The multiple alignment of homologous sequences provides important information on the evolution and the sequence-function relationships of protein families. Two types of methods, tree-based or space-based methods, can be used to compare sequences (reviewed in [1]). Both methods depend on a multiple alignment of homologous sequences. Tree methods assume a hierarchical, binary structure of the data to infer phylogenetic relationships. On the other hand, space methods are based on multivariate analysis of a distance matrix between the sequences and do not assume a specific structure for the data. Such a method is metric multidimensional (MDS) which is a powerful method to visualize distances between elements [2–5]. MDS, also named principal coordinate analysis, starts from a matrix of distances between elements and visualizes these elements in a low dimensional space in which the distances best approximate the original distances. Applied to biological sequences, this method usefully complements phylogeny [6–11].

The completion of the genome sequencing of a wide variety of organisms has paved the way to the comparison of protein families from different species. A very interesting property of MDS is the possibility to project supplementary elements onto a reference or “active” space. The positions of the supplementary elements (a.k.a. “out of sample” elements) are obtained from their distance to the active elements [2, 12, 13]. This property provides a very useful tool to compare orthologous sequences to a reference sequence set. In particular, when several orthologous protein families are compared, this method can be used to visualize evolutionary drifts [9].

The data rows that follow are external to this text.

/-- The per-package device state. -/
structure Dev where
  bringup     : Nat := 1
  recovery    : Bool := false
  replica     : Bool := true
  tripped     : Bool := false
  pkgnum      : Nat := 0
  stepping    : BitVec 16 := Config.stepping
  cap         : Nat := 280               -- units of 10 W
  measurement : List Byte := []
  bootCount   : Nat := 0
  flash       : Store 8 := []            -- each byte xor 0xFF
  imageLen    : Option Nat := none       -- the image directory
  responses   : List MboxResp := []
  events      : List EventRec := []
  overrun     : Bool := false
  vectors     : List Nat := []           -- MSI-X vectors signalled
  powerFault  : Bool := false            -- the power-stage fault output (R49)
  errs        : AMap ErrWord := []
  rereads     : List EccPlace := []
  retireBlock : AMap Nat := []           -- cache blocks of each core that wait for the BANKCFG that retires them (R61)
  retired     : AMap Nat := []           -- cache blocks of each core out of service (R61)
  links       : AMap Link := []
  routes      : Store 32 := []           -- each entry xor UNREACH
  opp         : Nat := 0                 -- partition 0's point (R16)
  lowered     : Store 8 := []            -- points an island is lowered by heat (R15)
  channels    : AMap (List Nat) := []    -- retired near-memory channels per die (R168)
  lpddrGB     : Nat := 0
  expanders   : List (Nat × Nat) := []   -- trained expanders: port and GB, ascending port (R48)
  signatures  : Nat := 0                 -- reports signed
  creating    : Option (Nat × List Nat) := none  -- a partition being created and the workgroups it awaits (R26)
  deriving DecidableEq, Repr

/-! Memory (chapters 08 and 09). -/

/-- An L1 line (R158): its core, line address, bytes, lease; core 7 is the cluster's gather unit (R9, R159). The list of
lines is in order of use, latest first. -/
structure L1Line where
  core  : CoreId
  line  : Nat
  data  : List Byte
  lease : Option Nat
  deriving DecidableEq, Repr

/-- A TLB entry of a cluster (R175, R177): the leaf, the page it maps and the lines it was built from. -/
structure TlbEntry where
  die     : Nat
  cluster : Nat
  ptbase  : Nat
  page    : Nat      -- first virtual address of the page
  shift   : Nat      -- page size 2^shift
  leaf    : BitVec 64
  lines   : List Nat
  deriving DecidableEq, Repr

/-- Where a location lives: memory by 57-bit physical address, a workgroup's scratchpad by offset, or its TREG bytes. -/
inductive Loc where
  | mem (pa : Nat) | scr (wg off : Nat) | treg (wg off : Nat)
  deriving DecidableEq, Repr

/-- A reservation (R200): the LDRES that takes it, the granules its site has not yet reserved, those it has, the clock of
each site at the LDRES, and how many instructions have issued since, the LDRES among them (R103). -/
structure Resv where
  flight   : Nat
  pending  : List Loc
  granules : List Loc
  clocks   : List (Nat × Nat)
  count    : Nat
  deriving DecidableEq, Repr

/-- One lane's part of an access: the lane, its register, store data or operand, compare value, value returned. -/
structure LaneAcc where
  lane : Nat
  reg  : Nat
  data : Nat
  cmp  : Nat := 0
  old  : Nat := 0
  live : Bool := true     -- false once the access is lost: no register takes its value
  cut  : Nat := 0         -- bit k: a later write of its register has overtaken word k of the result (R303)
  deriving DecidableEq, Repr

/-- The accesses of one instruction that name one location: performed as one run (R113, R381). -/
structure Run where
  loc   : Loc
  bytes : Nat
  accs  : List LaneAcc
  done  : Bool := false
  strm  : Bool := false                -- not allocated in L1 (R158, R173)
  va    : Nat := 0                     -- the address of its first lane
  route : Word := 0                    -- the route entry at issue, to another package (R34)
  chan  : Nat := 0                     -- its virtual channel (R32)
  wait  : Option (Nat × Nat) := none   -- die and WCT the acknowledgment waits for (R188)
  req   : Option Nat := none           -- fabric request awaiting its completion (R35)
  deriving DecidableEq, Repr

/-- What an access in flight does. -/
inductive FKind where
  | load (size : Nat) | loadRec (r : BitVec 320) | loadU (size : Nat) | loadTile (bytes : Nat)
  | store
  | atomic (fn ty : Nat)
  | stcond (pred : Nat)
  | gather (r : BitVec 320) | fifo
  | hash (ins : Bool) (k q : Nat)      -- a probe of a table of 2^k words, and the register for `full`, 4 for none (R431)
  | segred (op ty : Nat)               -- applied at the bank, counted on no path (R427)
  deriving DecidableEq, Repr

/-- An access in flight (R195). -/
structure Flight where
  id     : Nat
  split  : Nat
  path   : Nat                   -- 0 LD, 1 ST, 2 GA, 3 AT, 4 none
  kind   : FKind
  runs   : List Run
  site   : Bool := false         -- served at its site, never from L1
  stream : Bool := false
  scope  : Nat := 0
  anc    : List Nat := []        -- splits whose earlier flights precede it
  lvl    : Nat := 0              -- the handler level that issued it
  pc     : Nat := 0              -- its instruction's word in the running body, and
  slot   : Nat := 0              -- its slot in the clause (R266)
  resv   : Option Resv := none   -- a STCOND's reservation
  resvs  : Bool := false         -- an LDRES: its site reserves as it performs it (R200)
  since  : List Nat := []        -- the dies' clocks at issue (R166)
  zero   : List (Nat × Nat) := []  -- (lane, register) that return zero (R170)
  deriving DecidableEq, Repr

/-! Traps, splits and teams (chapters 06, 07, 13, 14). -/

/-- The fields of a fault record (R266). -/
structure TrapRec where
  cause  : Nat := 0
  resume : Nat := 0       -- 0 N, 1 I, 2 L, 3 X
  team   : Bool := false
  slot   : Nat := 0
  tpc    : Quad := 0
  tpc2   : Quad := 0
  info   : List Quad := [0, 0, 0, 0]
  lanes  : Mask := 0
  tmask  : Option Quad := none  -- TMASK as SPLITLD loaded it, which does not name the lanes (R441)
  exb    : Quad := 0
  teq    : Quad := 0
  len    : Nat := 0       -- words to pass on a return N: 0 at a header fault (R290) and for a deferred trap (R405)
  arrive : Bool := false  -- a return counts as the arrival of R286
  order  : Nat := 0       -- order of waiting traps (R269)
  deriving DecidableEq, Repr

/-- Why a split is parked (R101). The instruction at its PC executes again when the park ends. -/
inductive Park where
  | waitp (path n : Nat)
  | tlwait (ctx n : Nat)
  | waitw (loc : Loc) (bytes cond val len : Nat) (acq : Option Nat)
  | barrier (loc : Loc) (gen len scope : Nat)
  | claim (n len : Nat)
  | migrate
  | launch
  | waitchild (len : Nat)
  | fault (seq : Nat)
  | faultPending
  | lodge
  | release (scope upTo : Nat)            -- earlier flights are those numbered below upTo
  | acquire (scope upTo : Nat) (one sc : Bool)  -- waits for the flight upTo - 1 alone, or for every earlier load
  | fifo (push : Bool) (block order : Nat) (entries : List Nat) (lanes : Mask) (reg len : Nat) (acq : Option Nat)
  | fuse (len : Nat)
  | gang (len : Nat)
  | walk (vas : List Nat)
  | bankcfg (block target len : Nat)
  | engine (ctx : Nat)
  | exdone
  | exrstr
  | matrixQueue
  | held (va access : Nat)  -- a read of the instruction at its PC is held, until a port is up or the data are read again (R37, R61)
  | again (i : Instr) (read : Option (Nat × Nat))  -- firmware's instruction in its handler waits and executes again: what it reads
  | trap                  -- a trap is recorded and its entry is awaited (R264)
  | stopped               -- held by a team-wide stop
  deriving DecidableEq, Repr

MDS is based on the eigen-decomposition (i.e., principal component analysis) of a cross-product matrix derived from the distance matrix [2–5] and can be performed with the default tools included in the R statistical language (e.g., *cmds* function). In addition, several R packages such as *ade4*
*made4, adegenet*, and *vegan*[14–17] have been developed to provide multivariate analysis in the field of bioinformatics, including MDS. For example, the *dudi.pca* function in *ade4*[14] or the *wcmdscale* function in *vegan*[17] performs MDS analysis. However, the projection technique has not been widely used yet and, to the best of our knowledge, is not included in the available R packages.

Thus, we have developed the R package *bios2mds* (from BIOlogical Sequences to MultiDimensional Scaling) to provide all the tools necessary to perform the MDS analysis of multiple sequence alignments. This package includes a function that projects supplementary sequences onto a reference space and, thus, makes it possible to compare orthologous sequence sets.